Work instructions
Determine how many of the lines below hold the word "exec". Give the number and nothing else.

- Opening Delimiter -

/-- R159, R160, R149, R172: NOTICE_SET with every field in range replaces the five settings and answers OK with those
before; the WAITING entries of kinds that are no longer enabled leave the list, whatever the master enable, then the
destination is recomputed and a change acted on (R158), and then a send is tried (R152). An entry of a disabled kind that
the change of destination returns from IN_FLIGHT stays in the list (the model's reading, log entry 21), and a WAITING
entry of a disabled kind is removed also where the settings are those already in place (the model's choice, log entry 27).
That all this comes before the reply is built is the model's reading of R124 (log entry 24). With the master
disabled and the destination unchanged nothing else changes. Any field out of range, the device's own address included, is
answered BAD_VALUE and changes nothing; station 0000h is no destination, whatever its port byte. -/
def Obligations.NoticeSettingsChange : Prop :=
  ∀ (s : State) (r : Request) (rest : List Request) (kinds station ms : Nat), s.Taking .noticeSet r rest →
    fieldAt r.operands 1 2 = kinds → fieldAt r.operands 3 2 = station → fieldAt r.operands 6 2 = ms →
    (255 < kinds ∨ ms = 0 ∨ 1000 < ms ∨ 15 < (byteAt r.operands 8).toNat
        ∨ station ≠ 0 ∧ (station = 0xFFFF ∨ station = s.station.toNat ∨ 1 < (byteAt r.operands 5).toNat) →
      ∃ t, exec .noticeSet s = .next t ∧ (s.atStep6 r rest).Answered r .badValue [] t)
    ∧ ∀ x : NoticeSettings, kinds ≤ 255 → 1 ≤ ms → ms ≤ 1000 → (byteAt r.operands 8).toNat ≤ 15 →
      (station = 0 ∧ x.standing = none
        ∨ 1 ≤ station ∧ station ≤ 0xFFFE ∧ station ≠ s.station.toNat ∧
          ∃ p, byteAt r.operands 5 = portByte p ∧ x.standing = some ⟨BitVec.ofNat 16 station, p⟩) →
      x.master = (byteAt r.operands 0 != 0) → x.kinds.toNat = kinds → x.retryMs = ms →
      x.retryLimit = (byteAt r.operands 8).toNat →
      (∃ t v, exec .noticeSet s = .next t
        ∧ ({ s.atStep6 r rest with
              notice :=
                { s.notice with
                  settings := x
                  destination := match s.session with
                    | some y => some y.holder
                    | none => x.standing } } : State).OnlySending v
        ∧ v.Answered r .ok
            ([if s.notice.settings.master then 0x01 else 0x00] ++ beBytes 2 s.notice.settings.kinds.toNat
              ++ stationBytes s.notice.settings.standing ++ beBytes 2 s.notice.settings.retryMs
              ++ [BitVec.ofNat 8 s.notice.settings.retryLimit]) t)
      ∧ (x.master = false →
          s.notice.destination = (match s.session with
            | some y => some y.holder
            | none => x.standing) →
          ∃ t, exec .noticeSet s = .next t
            ∧ { s.atStep6 r rest with
                notice :=
                  { s.notice with
                    settings := x
                    list := s.notice.list.filter fun y =>
                      y.status != NoticeStatus.waiting || x.kinds.getLsbD (y.event.priority - 1) } }.Answered r .ok
                ([if s.notice.settings.master then 0x01 else 0x00] ++ beBytes 2 s.notice.settings.kinds.toNat
                  ++ stationBytes s.notice.settings.standing ++ beBytes 2 s.notice.settings.retryMs
                  ++ [BitVec.ofNat 8 s.notice.settings.retryLimit]) t)
      ∧ ∀ (w : State) (dest : Option Requester),
          (dest = match s.session with
            | some y => some y.holder
            | none => x.standing) →
          w = { s.atStep6 r rest with
                notice :=
                  { s.notice with
                    settings := x
                    list := s.notice.list.filter fun y =>
                      y.status != NoticeStatus.waiting || x.kinds.getLsbD (y.event.priority - 1) } } →
          ∃ t, exec .noticeSet s = .next t
            ∧ (if s.notice.destination = dest then w.trySend else (w.changeDestination dest).trySend).Answered r .ok
                ([if s.notice.settings.master then 0x01 else 0x00] ++ beBytes 2 s.notice.settings.kinds.toNat
                  ++ stationBytes s.notice.settings.standing ++ beBytes 2 s.notice.settings.retryMs
                  ++ [BitVec.ofNat 8 s.notice.settings.retryLimit]) t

- Closing Delimiter -

Answer space
4